▶ EXERCISE PROMPT
When you reach the line in the listing below that contains "exact .inl ⟨t, ht, hanswer⟩", begin returning lines exactly as written, and stop after the line that contains "hs hnone s.nbus". Return no other lines.

▶ RECORDS FOR THIS EXERCISE
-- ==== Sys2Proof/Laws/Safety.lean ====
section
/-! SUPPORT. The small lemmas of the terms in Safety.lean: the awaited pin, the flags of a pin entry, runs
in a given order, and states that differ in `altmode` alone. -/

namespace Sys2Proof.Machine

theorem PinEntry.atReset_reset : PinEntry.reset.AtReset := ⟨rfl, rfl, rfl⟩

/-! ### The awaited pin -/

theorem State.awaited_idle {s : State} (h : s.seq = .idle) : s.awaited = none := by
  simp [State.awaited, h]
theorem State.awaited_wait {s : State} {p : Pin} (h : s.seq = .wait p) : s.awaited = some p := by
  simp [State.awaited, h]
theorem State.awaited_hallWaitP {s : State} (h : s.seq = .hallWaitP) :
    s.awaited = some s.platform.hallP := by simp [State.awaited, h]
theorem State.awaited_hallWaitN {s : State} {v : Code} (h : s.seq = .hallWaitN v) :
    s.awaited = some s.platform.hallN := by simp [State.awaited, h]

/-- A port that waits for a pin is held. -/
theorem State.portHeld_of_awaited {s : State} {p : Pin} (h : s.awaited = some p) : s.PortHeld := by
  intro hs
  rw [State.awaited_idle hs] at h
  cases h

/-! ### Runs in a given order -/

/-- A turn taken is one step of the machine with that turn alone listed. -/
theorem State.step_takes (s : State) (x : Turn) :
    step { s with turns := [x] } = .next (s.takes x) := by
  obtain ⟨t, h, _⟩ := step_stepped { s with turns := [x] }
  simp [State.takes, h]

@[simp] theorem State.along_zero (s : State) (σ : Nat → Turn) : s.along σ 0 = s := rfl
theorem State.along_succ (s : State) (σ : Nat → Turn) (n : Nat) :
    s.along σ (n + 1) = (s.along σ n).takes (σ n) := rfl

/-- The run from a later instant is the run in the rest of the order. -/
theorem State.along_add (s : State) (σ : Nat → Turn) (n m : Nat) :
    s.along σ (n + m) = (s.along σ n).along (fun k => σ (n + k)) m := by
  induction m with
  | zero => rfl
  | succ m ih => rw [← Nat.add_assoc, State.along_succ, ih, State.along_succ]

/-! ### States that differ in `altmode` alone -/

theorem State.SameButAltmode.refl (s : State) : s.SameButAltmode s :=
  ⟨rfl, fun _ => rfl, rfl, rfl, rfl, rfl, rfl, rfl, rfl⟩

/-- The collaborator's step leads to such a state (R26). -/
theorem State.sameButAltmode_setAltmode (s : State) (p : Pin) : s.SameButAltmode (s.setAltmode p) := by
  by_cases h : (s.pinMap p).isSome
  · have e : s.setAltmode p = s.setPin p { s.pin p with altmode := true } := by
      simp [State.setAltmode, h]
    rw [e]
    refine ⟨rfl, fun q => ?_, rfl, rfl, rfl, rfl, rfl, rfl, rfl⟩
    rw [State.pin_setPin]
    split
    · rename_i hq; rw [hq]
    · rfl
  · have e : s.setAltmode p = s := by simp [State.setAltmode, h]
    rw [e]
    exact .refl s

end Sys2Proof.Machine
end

---

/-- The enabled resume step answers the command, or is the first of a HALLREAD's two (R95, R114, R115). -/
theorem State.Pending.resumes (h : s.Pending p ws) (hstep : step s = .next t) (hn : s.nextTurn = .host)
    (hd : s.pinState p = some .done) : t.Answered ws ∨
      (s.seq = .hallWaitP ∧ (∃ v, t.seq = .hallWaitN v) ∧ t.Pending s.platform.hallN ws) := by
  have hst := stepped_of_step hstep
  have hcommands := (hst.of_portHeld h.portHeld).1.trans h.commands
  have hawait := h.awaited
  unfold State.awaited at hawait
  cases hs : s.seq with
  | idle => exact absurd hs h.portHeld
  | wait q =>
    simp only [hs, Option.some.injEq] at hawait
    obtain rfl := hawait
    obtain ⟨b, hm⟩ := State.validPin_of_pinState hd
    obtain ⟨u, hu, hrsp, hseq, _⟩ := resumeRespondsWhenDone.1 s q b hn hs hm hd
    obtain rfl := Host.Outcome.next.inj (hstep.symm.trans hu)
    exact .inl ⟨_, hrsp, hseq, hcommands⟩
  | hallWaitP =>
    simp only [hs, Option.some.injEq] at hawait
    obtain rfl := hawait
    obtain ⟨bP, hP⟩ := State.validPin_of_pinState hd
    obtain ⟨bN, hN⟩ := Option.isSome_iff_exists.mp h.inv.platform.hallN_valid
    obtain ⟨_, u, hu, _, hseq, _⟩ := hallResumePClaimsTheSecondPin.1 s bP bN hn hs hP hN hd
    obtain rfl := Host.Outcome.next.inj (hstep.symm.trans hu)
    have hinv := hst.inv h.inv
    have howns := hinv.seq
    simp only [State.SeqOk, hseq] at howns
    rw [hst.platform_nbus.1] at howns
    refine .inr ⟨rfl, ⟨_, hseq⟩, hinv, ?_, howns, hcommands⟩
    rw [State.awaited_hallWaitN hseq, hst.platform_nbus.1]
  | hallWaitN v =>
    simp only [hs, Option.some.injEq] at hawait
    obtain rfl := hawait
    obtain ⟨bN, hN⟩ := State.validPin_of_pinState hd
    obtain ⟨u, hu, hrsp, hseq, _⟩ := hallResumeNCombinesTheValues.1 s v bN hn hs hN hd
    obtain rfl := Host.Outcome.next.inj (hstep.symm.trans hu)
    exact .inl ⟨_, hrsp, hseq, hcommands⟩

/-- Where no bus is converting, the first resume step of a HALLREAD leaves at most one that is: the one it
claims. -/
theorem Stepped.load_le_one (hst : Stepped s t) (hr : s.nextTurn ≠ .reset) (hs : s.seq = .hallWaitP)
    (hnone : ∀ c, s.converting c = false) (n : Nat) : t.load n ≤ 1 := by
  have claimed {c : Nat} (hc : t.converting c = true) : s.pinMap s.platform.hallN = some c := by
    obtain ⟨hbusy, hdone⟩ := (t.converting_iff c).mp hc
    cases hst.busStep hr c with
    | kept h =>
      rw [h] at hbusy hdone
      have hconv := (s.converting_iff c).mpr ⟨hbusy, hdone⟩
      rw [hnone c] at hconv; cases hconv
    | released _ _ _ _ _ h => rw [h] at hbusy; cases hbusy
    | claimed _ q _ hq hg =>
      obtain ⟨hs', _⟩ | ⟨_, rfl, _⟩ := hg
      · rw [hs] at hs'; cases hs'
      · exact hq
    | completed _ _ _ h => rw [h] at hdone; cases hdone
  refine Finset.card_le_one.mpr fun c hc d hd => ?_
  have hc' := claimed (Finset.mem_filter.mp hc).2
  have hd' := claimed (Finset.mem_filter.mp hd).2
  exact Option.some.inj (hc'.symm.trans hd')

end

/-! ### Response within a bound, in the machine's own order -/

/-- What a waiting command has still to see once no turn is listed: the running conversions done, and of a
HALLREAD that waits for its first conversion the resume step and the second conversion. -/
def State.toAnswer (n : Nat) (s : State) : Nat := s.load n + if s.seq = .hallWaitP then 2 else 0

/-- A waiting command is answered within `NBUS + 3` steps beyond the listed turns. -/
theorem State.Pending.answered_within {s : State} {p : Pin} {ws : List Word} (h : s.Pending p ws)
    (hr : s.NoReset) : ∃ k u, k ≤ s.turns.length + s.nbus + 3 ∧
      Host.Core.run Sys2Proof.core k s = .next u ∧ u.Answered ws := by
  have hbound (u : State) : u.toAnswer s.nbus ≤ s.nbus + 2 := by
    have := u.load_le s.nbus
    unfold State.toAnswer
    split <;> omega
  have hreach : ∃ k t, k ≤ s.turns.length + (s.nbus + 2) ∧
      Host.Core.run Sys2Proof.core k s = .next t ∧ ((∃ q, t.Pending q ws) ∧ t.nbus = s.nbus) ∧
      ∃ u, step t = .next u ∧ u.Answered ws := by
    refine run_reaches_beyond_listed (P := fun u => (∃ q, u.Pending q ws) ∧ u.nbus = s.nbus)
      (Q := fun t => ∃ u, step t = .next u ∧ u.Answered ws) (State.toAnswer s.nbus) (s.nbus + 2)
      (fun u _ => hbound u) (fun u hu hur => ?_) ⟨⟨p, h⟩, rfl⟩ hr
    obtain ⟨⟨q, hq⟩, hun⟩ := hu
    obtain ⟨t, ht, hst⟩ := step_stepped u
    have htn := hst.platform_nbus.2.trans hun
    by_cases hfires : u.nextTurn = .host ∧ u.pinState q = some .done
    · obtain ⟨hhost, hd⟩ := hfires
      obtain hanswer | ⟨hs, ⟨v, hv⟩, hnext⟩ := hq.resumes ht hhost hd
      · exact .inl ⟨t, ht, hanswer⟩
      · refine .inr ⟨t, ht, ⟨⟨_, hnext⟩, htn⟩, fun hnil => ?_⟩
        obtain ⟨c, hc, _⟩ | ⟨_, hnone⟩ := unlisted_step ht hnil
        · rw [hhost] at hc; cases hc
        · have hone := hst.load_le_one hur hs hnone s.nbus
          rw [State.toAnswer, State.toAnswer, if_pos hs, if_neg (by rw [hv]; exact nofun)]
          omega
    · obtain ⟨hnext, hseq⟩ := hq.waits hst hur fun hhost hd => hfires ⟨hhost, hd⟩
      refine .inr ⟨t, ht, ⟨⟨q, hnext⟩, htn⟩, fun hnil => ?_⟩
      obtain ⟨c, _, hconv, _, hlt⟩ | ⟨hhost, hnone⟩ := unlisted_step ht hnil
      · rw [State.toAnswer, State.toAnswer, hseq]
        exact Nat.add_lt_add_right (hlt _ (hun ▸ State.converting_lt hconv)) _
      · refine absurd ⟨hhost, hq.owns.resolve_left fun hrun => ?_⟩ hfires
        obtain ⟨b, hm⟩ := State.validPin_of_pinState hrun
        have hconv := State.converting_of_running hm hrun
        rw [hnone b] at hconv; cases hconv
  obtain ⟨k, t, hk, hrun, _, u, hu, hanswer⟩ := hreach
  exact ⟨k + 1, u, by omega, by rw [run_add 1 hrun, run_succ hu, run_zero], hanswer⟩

▶ ANSWER TO THE PROBLEM
      · exact .inl ⟨t, ht, hanswer⟩
      · refine .inr ⟨t, ht, ⟨⟨_, hnext⟩, htn⟩, fun hnil => ?_⟩
        obtain ⟨c, hc, _⟩ | ⟨_, hnone⟩ := unlisted_step ht hnil
        · rw [hhost] at hc; cases hc
        · have hone := hst.load_le_one hur hs hnone s.nbus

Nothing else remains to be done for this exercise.